一篇包含32项研究的meta分析显示,经阴道超声检查对所有部位DIE的诊断特异性高于85%。两项meta分析报道,经阴道超声检查检测下述结构DIE的敏感性和特异性为:
● 直肠乙状结肠–汇总敏感性91%(95%CI 85%-94%),特异性97%(95%CI 95%-98%)
● 宫骶韧带–汇总敏感性53%(95%CI 35%-70%),特异性93%(95%CI 83%-97%)● 直肠阴道隔–汇总敏感性49%(95%CI 36%-62%),特异性98%(95%CI 95%-99%)● 阴道–汇总敏感性58%(95%CI 40%-74%),特异性96%(95%CI 87%-99%)● 膀胱–汇总敏感性62%(95%CI 40%-80%),特异性100%(95%CI 97%-100%)
需注意,上述研究中所有受试者均因病史而疑诊子宫内膜异位症,且所有研究均将手术探查作为参考标准。
经阴道超声诊断直肠阴道隔或肠道子宫内膜异位症的缺点包括:成像范围仅能延伸至直肠乙状结肠连接部;无法评估病灶浸润阴道壁或直肠壁的深度;无法确定结节与肛门直肠交界处之间的距离;而该信息对于确定手术切除范围至关重要。
(2)直肠内镜超声(rectal endoscopic ultrasonography, REU)
如果经阴道超声发现有直肠阴道隔病灶,应行REU确定病灶的浸润深度以及病灶与直肠肛门交界处之间的距离。所获信息可帮助外科医生确定是否需行直肠手术以及手术范围。REU通常不作为一线检查方法,因为与经阴道超声相比,REU更不舒服,且一些患者需要镇静。

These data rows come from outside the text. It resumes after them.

-- ==== Sys2Proof/Machine/Tick.lean ====
section
/-! DEFINITION. The tick: what the stages that advance by themselves do when one tick ends and the next begins (02 R40, R55
to R65; log 8). -/

namespace Sys2Proof.Machine

/-- What reaches a result port in this tick and no command has delivered: records of searches at t15 and t79, and of passes at
t23 (02 R46, R48, R53). -/
def State.deliverClose (s : State) : State :=
  (List.range 8).foldl (fun s p => ((s.searchDeliver p).cascadeMerge p).passDeliver p) s

/-- The end of tick x: what must commit in it commits; the searches admitted one, two and four ticks ago reach t1, t2 and
t4; the governor, the rangers, the DRAM channels, the engines that need no command and the link take their step. -/
def State.closeTick (s : State) : State :=
  let s := s.settleClaims.leaseClose.commitAll (fun f => !f.isRead) s.arb.flights.length
  let s := (s.mirAll s.pair.mirIn.length).commitAll Flight.isRead s.arb.flights.length
  let s := s.mirrorGrants s.tick
  let s := s.frameCascade s.tick
  let s := s.arrayClose.judge.deliverClose.queueClose.endsClose.clearTick
  let s := s.scanAll.dramTick
  let s := if s.f fPhase = 4 then s.headroom else s
  let s := s.evacStep.retrainStep.releaseSteps.startPromos
  s.mirBuilt.joinStep.resyncTick.fwdRetry.linkTick.tallyTick

/-- The start of the next tick: the counter rises; what the last sample, the last tick's register writes and the dated
actions of blocks and segments bring takes effect; the arbiter grants the tick's slots, unless the device is in the state of
DEVICE_FATAL (16 R584). -/
def State.openTick (s : State) : State :=
  let s := { s with tick := s.tick + 1 }
  let s := s.thermTick
  if s.pins.tripped then s else
  let s := s.applyWrites.blkDue.widenDue.freeLeft.releaseHolds
  let s := s.mirOpen s.pair.mirIn.length
  let s := if s.pins.fatal then s else (s.queueOpen.refreshCopies.arbitrate s.tick State.grantOk).settleWithdrawn
  (s.fillBanks s.tick).settleWindows.maintRetry.evtCheck

/-- TICK: the counter does not run in reset (02 R40); after a thermal trip nothing else does (19 R654). -/
def execTick (s : State) : Res :=
  .next (if s.pins.cold || s.pins.warm then s
    else if s.pins.tripped then { s with tick := s.tick + 1 }
    else s.closeTick.openTick)

end Sys2Proof.Machine
end

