-- ==== Sys2Proof/Machine/Dispatch.lean ====
section
/-! DEFINITION. Dispatch: one arm per command, each a direct call of its meaning. -/

namespace Sys2Proof.Machine
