-- ==== Sys2Proof/Machine/Core.lean ====
section
/-! DEFINITION. The machine as the host runs it. -/

def Sys2Proof.core : Host.Core := { State := Sys2Proof.Machine.State, Fault := Sys2Proof.Machine.Fault, Refusal := Sys2Proof.Machine.Refusal, step := Sys2Proof.Machine.step, reset := Sys2Proof.Machine.State.reset }
end

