/-- With owner commands served: CREATE_TABLE of an array kind on a FREE ID with free blocks makes it DEFINED with the initial profile, its blocks and the lowest free run of handle-map units; one of kind 2 takes its prefixes from the free count; an ID in use, ID 254, and kinds 0 and above 5 end MALFORMED. RESIZE_TABLE that grows an array table takes the new blocks and raises the generation by one; one that shrinks it, with no lock held, marks the leaving blocks and stays in progress. SHRINK_END takes the leaving blocks out of the placement and raises the generation once no row there is used or promised to work under way, moves rows on while some are left, and does nothing for a table that is not shrinking. SHRINK_BLOCK_CLEAR, 24 ticks later and not before, clears and frees the blocks and ends the command SUCCESS. DESTROY_TABLE puts a table in state DESTROYING and ends its lock, or ends MALFORMED on a FREE ID; DESTROY_CLEAR_START clears its handle map, prefixes and image 24 ticks later and leaves its rows, which are cleared one segment of each block a tick from then on, exactly the rows of that segment of those blocks; and DESTROY_ID_FREE frees the ID and blocks 88 ticks later and reports SUCCESS; neither acts earlier. MIGRATE_TABLE takes the target blocks and makes the table dual-homed; MIGRATION_CUTOVER requests the cut-over once every live row has its copy; MIGRATION_OLD_CLEAR frees the old blocks 88 ticks after it and ends the command SUCCESS with the cut-over's tick, and not before. DIR_PROFILE with values in range sets table 255's profile and raises its generation when the profile changes. -/
def Obligations.TableOwnerCommandsAct : Prop :=
  (∀ (via : OwnerPath) (t : TableId) (k m : Byte) (d u : BitVec 16) (bs : BlockSet) (c : BitVec 32) (s : State), s.ownerRuns via = true →
    d.toNat < 4096 → (s.tb t.val).state = 0 → t.val < 254 → isArray k.toNat = true →
    createParamsOk k.toNat m.toNat bs c.toNat u.toNat = true → s.createRoom k.toNat m.toNat bs c.toNat u.toNat = true →
    Runs (.createTable via t k d m bs c u) s (fun x => EndsWith s x via 0x20 ∧
      x.tb t.val = { state := 1, kind := k.toNat, domain := d.toNat, profile := Prof.initial, blocks := bs, maxBlocks := m.toNat,
                     hmapBase := (lowestRun 128 m.toNat (fun i => s.hmapFree.getLsbD i)).getD 0 } ∧
      x.blockFree = s.blockFree &&& ~~~bs ∧ ∀ j, j ≠ t.val → x.tb j = s.tb j)) ∧
  (∀ (via : OwnerPath) (t : TableId) (k m : Byte) (d u : BitVec 16) (bs : BlockSet) (c : BitVec 32) (s : State), s.ownerRuns via = true →
    d.toNat < 4096 → (s.tb t.val).state = 0 → t.val < 254 → k = 2 →
    createParamsOk 2 m.toNat bs c.toNat u.toNat = true → c.toNat ≤ s.f fPrefixFree →
    Runs (.createTable via t k d m bs c u) s (fun x => EndsWith s x via 0x20 ∧
      x.tb t.val = { state := 1, kind := 2, domain := d.toNat, profile := Prof.initial, count := c.toNat } ∧
      x.f fPrefixFree = s.f fPrefixFree - c.toNat ∧ ∀ j, j ≠ t.val → x.tb j = s.tb j)) ∧
  (∀ (via : OwnerPath) (t : TableId) (k m : Byte) (d u : BitVec 16) (bs : BlockSet) (c : BitVec 32) (s : State), s.ownerRuns via = true →
    d.toNat < 4096 → ((s.tb t.val).state ≠ 0 ∨ t.val = 254 ∨ k = 0 ∨ 5 < k.toNat) →
    exec (.createTable via t k d m bs c u) s = .next (s.ownerEnd via 0x20 St.malformed)) ∧
  (∀ (via : OwnerPath) (t : TableId) (bs : BlockSet) (c : BitVec 32) (s : State), s.ownerRuns via = true →
    resizeBad t.val (s.tb t.val) bs c.toNat = none → s.resizeCond t.val (s.tb t.val) bs c.toNat = none →
    isArray (s.tb t.val).kind = true → (s.tb t.val).blocks &&& ~~~bs = 0 →
    Runs (.resizeTable via t bs c) s (fun x => EndsWith s x via 0x21 ∧
      x.tb t.val = { s.tb t.val with blocks := bs, gen := ((s.tb t.val).gen + 1) % 65536 } ∧
      x.blockFree = s.blockFree &&& ~~~(bs &&& ~~~(s.tb t.val).blocks) ∧ ∀ j, j ≠ t.val → x.tb j = s.tb j)) ∧
  (∀ (via : OwnerPath) (t : TableId) (bs : BlockSet) (c : BitVec 32) (s : State), s.ownerRuns via = true →
    resizeBad t.val (s.tb t.val) bs c.toNat = none → s.resizeCond t.val (s.tb t.val) bs c.toNat = none →
    isArray (s.tb t.val).kind = true → (s.tb t.val).blocks &&& ~~~bs ≠ 0 → (s.tb t.val).lock = none →
    Runs (.resizeTable via t bs c) s (fun x => x.mbox = { s.mbox with running := some via } ∧
      x.tb t.val = { s.tb t.val with shrinking := true, leaving := (s.tb t.val).blocks &&& ~~~bs, shrinkVia := some via, shrinkWait := none } ∧
      x.regs = s.regs ∧ ∀ j, j ≠ t.val → x.tb j = s.tb j)) ∧
  (∀ (t : TableId) (s : State), s.up = true → (s.tb t.val).shrinking = true → (s.tb t.val).s2 = none →
    (∀ a ∈ s.takenRows, (s.tb t.val).leaving.getLsbD (blockOf a) = false) →
    exec (.shrinkEnd t) s = .next (s.setTb t.val { s.tb t.val with
      blocks := (s.tb t.val).blocks &&& ~~~(s.tb t.val).leaving, shrinking := false, s2 := some s.tick,
      gen := ((s.tb t.val).gen + 1) % 65536 })) ∧
  (∀ (t : TableId) (s : State), s.up = true → s.rowsIn t.val (s.tb t.val).leaving ≠ [] →
    exec (.shrinkEnd t) s = .next (s.shrinkMoves t.val)) ∧
  (∀ (t : TableId) (s : State), (s.tb t.val).shrinking = false → exec (.shrinkEnd t) s = .next s) ∧
  (∀ (t : TableId) (c : Nat) (via : OwnerPath) (s : State), s.up = true → (s.tb t.val).s2 = some c → c + 24 ≤ s.tick →
    (s.tb t.val).shrinkVia = some via →
    Runs (.shrinkBlockClear t) s (fun x => EndsWith s x via 0x21 ∧
      x.tb t.val = { s.tb t.val with leaving := 0, s2 := none, shrinkVia := none } ∧
      x.blockFree = s.blockFree ||| (s.tb t.val).leaving ∧
      (∀ a, (s.tb t.val).leaving.getLsbD (blockOf a) = true → x.row a = {}) ∧
      (∀ a, (s.tb t.val).leaving.getLsbD (blockOf a) = false → x.arow a = s.arow a) ∧ ∀ j, j ≠ t.val → x.tb j = s.tb j)) ∧
  (∀ (t : TableId) (c : Nat) (s : State), (s.tb t.val).s2 = some c → s.tick < c + 24 → exec (.shrinkBlockClear t) s = .next s) ∧
  (∀ (via : OwnerPath) (t : TableId) (s : State), s.ownerRuns via = true → t.val < 254 → (s.tb t.val).state ≠ 0 → (s.tb t.val).state ≠ 4 →
    Runs (.destroyTable via t) s (fun x => (x.tb t.val).state = 4 ∧ (x.tb t.val).destroy = some (via, s.tick) ∧
      (x.tb t.val).lock = none ∧ x.mbox = { s.mbox with running := some via })) ∧
  (∀ (via : OwnerPath) (t : TableId) (s : State), s.ownerRuns via = true → t.val < 254 → (s.tb t.val).state = 0 →
    exec (.destroyTable via t) s = .next (s.ownerEnd via 0x22 St.malformed)) ∧
  (∀ (t : TableId) (via : OwnerPath) (d : Nat) (s : State), s.up = true → (s.tb t.val).destroy = some (via, d) → d + 24 ≤ s.tick →
    (s.tb t.val).clearStarted = false →
    Runs (.destroyClearStart t) s (fun x => x.tb t.val = { s.tb t.val with prefixes := [], image := [], clearStarted := true } ∧
      (∀ h, h < 2 ^ 22 → x.hrow t.val h = none) ∧ (∀ j, j ≠ t.val → x.tb j = s.tb j) ∧ (∀ a, x.arow a = s.arow a))) ∧
  (∀ (b : BlockSet) (i a : Nat) (s : State), (s.clearSegs b i).row a =
    if segOf a % 64 = i ∧ b.getLsbD (blockOf a) = true then {} else s.row a) ∧
  (∀ (t : TableId) (via : OwnerPath) (d : Nat) (s : State), (s.tb t.val).destroy = some (via, d) → s.tick < d + 24 →
    exec (.destroyClearStart t) s = .next s) ∧
  (∀ (t : TableId) (via : OwnerPath) (d : Nat) (s : State), s.up = true → (s.tb t.val).destroy = some (via, d) → d + 88 ≤ s.tick →
    (s.tb t.val).clearStarted = true →
    Runs (.destroyIdFree t) s (fun x => x.tb t.val = {} ∧ (∀ j, j ≠ t.val → x.tb j = s.tb j) ∧
      x.blockFree = s.blockFree ||| (s.tb t.val).placement ||| (s.tb t.val).leaving ∧
      x.mbox = { s.mbox with done := s.mbox.done ++ [⟨via, 0x22, St.success, d, []⟩], running := none })) ∧
  (∀ (t : TableId) (via : OwnerPath) (d : Nat) (s : State), (s.tb t.val).destroy = some (via, d) → s.tick < d + 88 →
    exec (.destroyIdFree t) s = .next s) ∧
  (∀ (via : OwnerPath) (t : TableId) (bs : BlockSet) (s : State), s.ownerRuns via = true →
    s.migrateBad t.val (s.tb t.val) bs = none → (s.tb t.val).lock = none →
    Runs (.migrateTable via t bs) s (fun x => x.mbox = { s.mbox with running := some via } ∧
      x.tb t.val = { s.tb t.val with mig := bs, migration := some { via := via, target := bs }, migWait := none } ∧
      x.blockFree = s.blockFree &&& ~~~bs ∧ ∀ j, j ≠ t.val → x.tb j = s.tb j)) ∧
  (∀ (t : TableId) (m : Mig) (s : State), s.up = true → (s.tb t.val).migration = some m → m.cut = none →
    (∀ e ∈ s.rowsIn t.val (s.tb t.val).blocks, e.2.live = true → ∃ c ∈ m.copies, c.1 = e.2.handle) → s.mnt.relocs = [] →
    s.queuedOps = [] → (∀ f ∈ s.arb.flights, f.op.act ≠ .upd 0 .cutover) →
    exec (.migrationCutover t) s = .next (s.enqOp 12 { table := t.val, act := .upd 0 .cutover, origin := .tm })) ∧
  (∀ (t : TableId) (m : Mig) (c : Nat) (s : State), s.up = true → (s.tb t.val).migration = some m → m.cut = some c → c + 88 ≤ s.tick →
    Runs (.migrationOldClear t) s (fun x =>
      x.mbox = { s.mbox with done := s.mbox.done ++ [⟨m.via, 0x23, St.success, c, []⟩], running := none } ∧
      x.tb t.val = { s.tb t.val with migration := none } ∧
      x.blockFree = s.blockFree ||| m.oldBlocks ∧ x.arr = s.arr ∧ ∀ j, j ≠ t.val → x.tb j = s.tb j)) ∧
  (∀ (t : TableId) (m : Mig) (c : Nat) (s : State), (s.tb t.val).migration = some m → m.cut = some c → s.tick < c + 88 →
    exec (.migrationOldClear t) s = .next s) ∧
  (∀ (via : OwnerPath) (p : BitVec 32) (g : Byte) (s : State), s.ownerRuns via = true → (s.tb 255).state ≠ 0 → (s.tb 255).state ≠ 4 →
    g.toNat ≤ 64 → minSweep (s.tb 255).maxBlocks ≤ p.toNat → p.toNat ≤ 1048575 →
    Runs (.dirProfile via p g) s (fun x => EndsWith s x via 0x25 ∧ (x.tb 255).profile = dirProfileOf p.toNat g.toNat ∧
      (dirProfileOf p.toNat g.toNat ≠ (s.tb 255).profile → (x.tb 255).gen = ((s.tb 255).gen + 1) % 65536) ∧
      x.tb 255 = { s.tb 255 with profile := (x.tb 255).profile, gen := (x.tb 255).gen } ∧ ∀ j, j ≠ 255 → x.tb j = s.tb j))
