-- ==== Sys2Proof/Laws/SMap.lean ====
section
/-! SUPPORT. Laws of sparse maps, registers and memory. -/

namespace Sys2Proof.Machine

/-! ### Sparse maps: a read after a write, and the canonical form -/

theorem SMap.get_filter_ne {α : Type} (d : Nat → α) (m : SMap α) (k j : Nat) (h : j ≠ k) :
    SMap.get d (m.filter (fun e => e.1 != k)) j = SMap.get d m j := by
  induction m with
  | nil => rfl
  | cons e m ih =>
    obtain ⟨a, v⟩ := e
    by_cases ha : a = k
    · subst ha; simp [SMap.get, ih, h.symm]
    · simp [SMap.get, ih, ha]

theorem SMap.get_filter_eq {α : Type} (d : Nat → α) (m : SMap α) (k : Nat) :
    SMap.get d (m.filter (fun e => e.1 != k)) k = d k := by
  induction m with
  | nil => rfl
  | cons e m ih =>
    obtain ⟨a, v⟩ := e
    by_cases ha : a = k
    · subst ha; simp [ih]
    · simp [SMap.get, ih, ha]

theorem SMap.get_ins_same {α : Type} (d : Nat → α) (m : SMap α) (k : Nat) (v : α) (h : ∀ e ∈ m, e.1 ≠ k) :
    SMap.get d (SMap.ins k v m) k = v := by
  induction m with
  | nil => simp [SMap.ins, SMap.get]
  | cons e m ih =>
    obtain ⟨a, u⟩ := e
    have ha : a ≠ k := h (a, u) (by simp)
    simp only [SMap.ins]
    split
    · simp [SMap.get]
    · simp [SMap.get, ha, ih (fun e he => h e (by simp [he]))]

theorem SMap.get_ins_other {α : Type} (d : Nat → α) (m : SMap α) (k j : Nat) (v : α) (h : j ≠ k) :
    SMap.get d (SMap.ins k v m) j = SMap.get d m j := by
  induction m with
  | nil => simp [SMap.ins, SMap.get, h.symm]
  | cons e m ih =>
    obtain ⟨a, u⟩ := e
    simp only [SMap.ins]
    split
    · simp [SMap.get, h.symm]
    · simp [SMap.get, ih]

/-- A read after a write to the same key gives the value written. -/
@[simp] theorem SMap.get_set_same {α : Type} [DecidableEq α] (d : Nat → α) (m : SMap α) (k : Nat) (v : α) :
    SMap.get d (SMap.set d m k v) k = v := by
  unfold SMap.set
  split
  · rename_i h; rw [SMap.get_filter_eq, h]
  · exact SMap.get_ins_same d _ k v (by intro e he; simpa using (List.mem_filter.mp he).2)

/-- A write leaves every other key alone. -/
theorem SMap.get_set_other {α : Type} [DecidableEq α] (d : Nat → α) (m : SMap α) (k j : Nat) (v : α) (h : j ≠ k) :
    SMap.get d (SMap.set d m k v) j = SMap.get d m j := by
  unfold SMap.set
  split
  · exact SMap.get_filter_ne d m k j h
  · rw [SMap.get_ins_other d _ k j v h, SMap.get_filter_ne d m k j h]

/-- The canonical form said with the list's own predicates. -/
theorem SMap.wf_iff {α : Type} [DecidableEq α] (d : Nat → α) (m : SMap α) :
    SMap.wf d m = true ↔ m.Pairwise (fun a b => a.1 < b.1) ∧ ∀ e ∈ m, e.2 ≠ d e.1 := by
  induction m with
  | nil => simp [SMap.wf]
  | cons e m ih =>
    obtain ⟨k, v⟩ := e
    cases m with
    | nil => simp [SMap.wf]
    | cons e' m =>
      obtain ⟨k', v'⟩ := e'
      simp only [SMap.wf, Bool.and_eq_true, decide_eq_true_eq, bne_iff_ne, ne_eq, ih]
      constructor
      · rintro ⟨⟨hk, hv⟩, hp, ha⟩
        refine ⟨List.pairwise_cons.mpr ⟨?_, hp⟩, ?_⟩
        · intro x hx
          rcases List.mem_cons.mp hx with rfl | hx
          · exact hk
          · exact Nat.lt_trans hk ((List.pairwise_cons.mp hp).1 x hx)
        · intro x hx
          rcases List.mem_cons.mp hx with rfl | hx
          · exact hv
          · exact ha x hx
      · rintro ⟨hp, ha⟩
        have hp' := List.pairwise_cons.mp hp
        exact ⟨⟨hp'.1 (k', v') (by simp), ha (k, v) (by simp)⟩, hp'.2, fun x hx => ha x (List.mem_cons_of_mem _ hx)⟩

/-- Leaving entries out keeps the canonical form. -/
theorem SMap.wf_filter {α : Type} [DecidableEq α] (d : Nat → α) (m : SMap α) (p : Nat × α → Bool)
    (h : SMap.wf d m = true) : SMap.wf d (m.filter p) = true := by
  rw [SMap.wf_iff] at h ⊢
  exact ⟨h.1.filter p, fun e he => h.2 e (List.mem_filter.mp he).1⟩

theorem SMap.mem_ins {α : Type} (k : Nat) (v : α) (m : SMap α) (e : Nat × α) :
    e ∈ SMap.ins k v m ↔ e = (k, v) ∨ e ∈ m := by
  induction m with
  | nil => simp [SMap.ins]
  | cons x m ih =>
    obtain ⟨a, u⟩ := x
    simp only [SMap.ins]
    split
    · simp
    · simp only [List.mem_cons, ih]; exact ⟨fun h => h.elim (fun a => .inr (.inl a)) (fun h => h.elim .inl (fun b => .inr (.inr b))),
        fun h => h.elim (fun a => .inr (.inl a)) (fun h => h.elim .inl (fun b => .inr (.inr b)))⟩

theorem SMap.pairwise_ins {α : Type} (k : Nat) (v : α) (m : SMap α) (h : m.Pairwise (fun a b => a.1 < b.1))
    (hk : ∀ e ∈ m, e.1 ≠ k) : (SMap.ins k v m).Pairwise (fun a b => a.1 < b.1) := by
  induction m with
  | nil => simp [SMap.ins]
  | cons x m ih =>
    obtain ⟨a, u⟩ := x
    have hp := List.pairwise_cons.mp h
    simp only [SMap.ins]
    split
    · rename_i hlt
      refine List.pairwise_cons.mpr ⟨?_, h⟩
      intro e he
      rcases List.mem_cons.mp he with rfl | he
      · exact hlt
      · exact Nat.lt_trans hlt (hp.1 e he)
    · rename_i hge
      have hne : a ≠ k := hk (a, u) (by simp)
      refine List.pairwise_cons.mpr ⟨?_, ih hp.2 (fun e he => hk e (by simp [he]))⟩
      intro e he
      rcases (SMap.mem_ins k v m e).mp he with rfl | he
      · simp only; omega
      · exact hp.1 e he

/-- A write keeps the canonical form. -/
theorem SMap.wf_set {α : Type} [DecidableEq α] (d : Nat → α) (m : SMap α) (k : Nat) (v : α)
    (h : SMap.wf d m = true) : SMap.wf d (SMap.set d m k v) = true := by
  unfold SMap.set
  have hf := SMap.wf_filter d m (fun e => e.1 != k) h
  split
  · exact hf
  · rename_i hv
    rw [SMap.wf_iff] at hf ⊢
    have hk : ∀ e ∈ m.filter (fun e => e.1 != k), e.1 ≠ k := fun e he => by simpa using (List.mem_filter.mp he).2
    refine ⟨SMap.pairwise_ins k v _ hf.1 hk, ?_⟩
    intro e he
    rcases (SMap.mem_ins k v _ e).mp he with rfl | he
    · exact hv
    · exact hf.2 e he

/-! ### Memory -/

/-- A read after a write to the same address. -/
@[simp] theorem Mem.get_put_same (m : List Host.Cell) (a : Nat) (b : Byte) : Mem.get (Mem.put m a b) a = b :=
  SMap.get_set_same _ _ _ _

/-- A write of one byte leaves every other byte alone. -/
theorem Mem.get_put_other (m : List Host.Cell) (a x : Nat) (b : Byte) (h : x ≠ a) :
    Mem.get (Mem.put m a b) x = Mem.get m x := SMap.get_set_other _ _ _ _ _ h

/-- A write of bytes leaves every byte outside them alone. -/
theorem Mem.get_write_other (m : List Host.Cell) (a x : Nat) (bs : List Byte) (h : x < a ∨ a + bs.length ≤ x) :
    Mem.get (Mem.write m a bs) x = Mem.get m x := by
  induction bs generalizing m a with
  | nil => rfl
  | cons b bs ih =>
    have h' : x < a + 1 ∨ a + 1 + bs.length ≤ x := by simp only [List.length_cons] at h; omega
    rw [Mem.write, ih _ _ h', Mem.get_put_other _ _ _ _ (by simp only [List.length_cons] at h; omega)]

theorem Memory.wf_put (m : List Host.Cell) (a : Nat) (b : Byte) (h : Memory.wf m = true) :
    Memory.wf (Mem.put m a b) = true := SMap.wf_set _ _ _ _ h

/-- Writing bytes keeps the canonical form. -/
theorem Memory.wf_write (m : List Host.Cell) (a : Nat) (bs : List Byte) (h : Memory.wf m = true) :
    Memory.wf (Mem.write m a bs) = true := by
  induction bs generalizing m a with
  | nil => exact h
  | cons b bs ih => exact ih _ _ (Memory.wf_put m a b h)

/-- Writing bytes under a mask keeps the canonical form. -/
theorem Memory.wf_writeMask (m : List Host.Cell) (a : Nat) (mask : Nat → Bool) (i : Nat) (bs : List Byte)
    (h : Memory.wf m = true) : Memory.wf (Mem.writeMask m a mask i bs) = true := by
  induction bs generalizing m i with
  | nil => exact h
  | cons b bs ih =>
    refine ih _ _ ?_
    split
    · exact Memory.wf_put m _ b h
    · exact h

/-- Forgetting addresses keeps the canonical form. -/
theorem Memory.wf_filter (m : List Host.Cell) (p : Host.Cell → Bool) (h : Memory.wf m = true) :
    Memory.wf (m.filter p) = true := SMap.wf_filter _ _ _ h

/-! ### Registers and fields -/

@[simp] theorem State.reg_setReg_same (s : State) (o : Nat) (w : Word) : (s.setReg o w).reg o = w :=
  SMap.get_set_same _ _ _ _

theorem State.reg_setReg_other (s : State) (o x : Nat) (w : Word) (h : x ≠ o) : (s.setReg o w).reg x = s.reg x :=
  SMap.get_set_other _ _ _ _ _ h

theorem State.reg_setF_other (s : State) (x : F) (v o : Nat) (h : o ≠ x.off) : (s.setF x v).reg o = s.reg o :=
  State.reg_setReg_other _ _ _ _ h

theorem State.f_setF_other (s : State) (x y : F) (v : Nat) (h : y.off ≠ x.off) : (s.setF x v).f y = s.f y := by
  unfold State.f; rw [State.reg_setF_other _ _ _ _ h]

theorem putFld_getLsbD (w : Word) (lo n v i : Nat) (hn : n ≤ 64) (hi : i < 64) :
    (putFld w lo n v).getLsbD i = if lo ≤ i ∧ i < lo + n then v.testBit (i - lo) else w.getLsbD i := by
  unfold putFld
  simp only [BitVec.getLsbD_or, BitVec.getLsbD_and, BitVec.getLsbD_not, BitVec.getLsbD_shiftLeft, BitVec.getLsbD_ofNat,
    Nat.testBit_two_pow_sub_one]
  by_cases h1 : i < lo
  · have : ¬ lo ≤ i := by omega
    simp [h1, hi, this]
  · by_cases h2 : i < lo + n
    · have a : i - lo < n := by omega
      have b : i - lo < 64 := by omega
      have c : lo ≤ i := by omega
      simp [h1, h2, hi, a, b, c]
    · have a : ¬ (i - lo < n) := by omega
      simp [h1, h2, hi, a]

/-- A field read after it is written. -/
theorem fld_putFld_same (w : Word) (lo n v : Nat) (h : lo + n ≤ 64) (hv : v < 2 ^ n) : fld (putFld w lo n v) lo n = v := by
  unfold fld
  apply Nat.eq_of_testBit_eq
  intro i
  rw [BitVec.testBit_toNat, BitVec.getLsbD_extractLsb']
  by_cases hi : i < n
  · rw [putFld_getLsbD _ _ _ _ _ (by omega) (by omega)]
    have : lo ≤ lo + i ∧ lo + i < lo + n := by omega
    simp [hi, this]
  · have : v.testBit i = false := Nat.testBit_lt_two_pow (Nat.lt_of_lt_of_le hv (Nat.pow_le_pow_right (by omega) (by omega)))
    simp [hi, this]

/-- A field read after another field of the same word is written. -/
theorem fld_putFld_other (w : Word) (lo n v lo' n' : Nat) (h : lo + n ≤ 64) (h' : lo' + n' ≤ 64)
    (d : lo' + n' ≤ lo ∨ lo + n ≤ lo') : fld (putFld w lo n v) lo' n' = fld w lo' n' := by
  unfold fld
  apply Nat.eq_of_testBit_eq
  intro i
  rw [BitVec.testBit_toNat, BitVec.testBit_toNat, BitVec.getLsbD_extractLsb', BitVec.getLsbD_extractLsb']
  by_cases hi : i < n'
  · rw [putFld_getLsbD _ _ _ _ _ (by omega) (by omega)]
    have : ¬ (lo ≤ lo' + i ∧ lo' + i < lo + n) := by omega
    simp [hi, this]
  · simp [hi]

/-- A register field read after it is written. -/
theorem State.f_setF_same (s : State) (x : F) (v : Nat) (h : x.lo + x.n ≤ 64) (hv : v < 2 ^ x.n) : (s.setF x v).f x = v := by
  unfold State.f State.setF
  rw [State.reg_setReg_same]; exact fld_putFld_same _ _ _ _ h hv

/-- Another field of the same register. -/
theorem State.f_setF_field (s : State) (x y : F) (v : Nat) (ho : y.off = x.off) (h : x.lo + x.n ≤ 64)
    (h' : y.lo + y.n ≤ 64) (d : y.lo + y.n ≤ x.lo ∨ x.lo + x.n ≤ y.lo) : (s.setF x v).f y = s.f y := by
  unfold State.f State.setF
  rw [ho, State.reg_setReg_same]; exact fld_putFld_other _ _ _ _ _ _ h h' d

end Sys2Proof.Machine
end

虽然REU可提供更多关于病灶位置和浸润情况的信息,但其识别子宫内膜异位症病灶的能力可能与经阴道超声相似。例如,在一项最大型的前瞻性研究中(n=134),REU诊断直肠壁子宫内膜异位症的敏感性和特异性(分别为96%和100%)与经阴道超声(分别为91%和97%)相似。参考标准为手术探查。与经阴道超声相似,REU的成像区域也仅能延伸至直肠乙状结肠连接部。
(3)泌尿道超声
肠道子宫内膜异位症疑诊患者常有多个部位存在DIE病灶。因此需行膀胱超声来评估是否有膀胱结节。此外,通常还需行肾脏超声检查,从而排除道格拉斯窝或宫旁组织深部结节导致的无症状性输尿管积水或肾积水。
4、高级影像学检查
在实践中,仅对怀疑有直肠阴道隔子宫内膜异位症、但体格检查或经阴道超声未确诊的患者进行MRI。由于直肠阴道隔通常可在双合诊中触及,所以通常无需通过影像学检查评估该结构,双合诊更有用。MRI检测直肠阴道隔子宫内膜异位症的敏感性和特异性与经阴道超声和REU相近。并且,MRI和REU检测病灶浸润直肠肌层的敏感性也相近。MRI诊断直肠乙状结肠近端肠道子宫内膜异位症的效用尚未得到充分研究,此类病灶最常通过腹腔镜诊断。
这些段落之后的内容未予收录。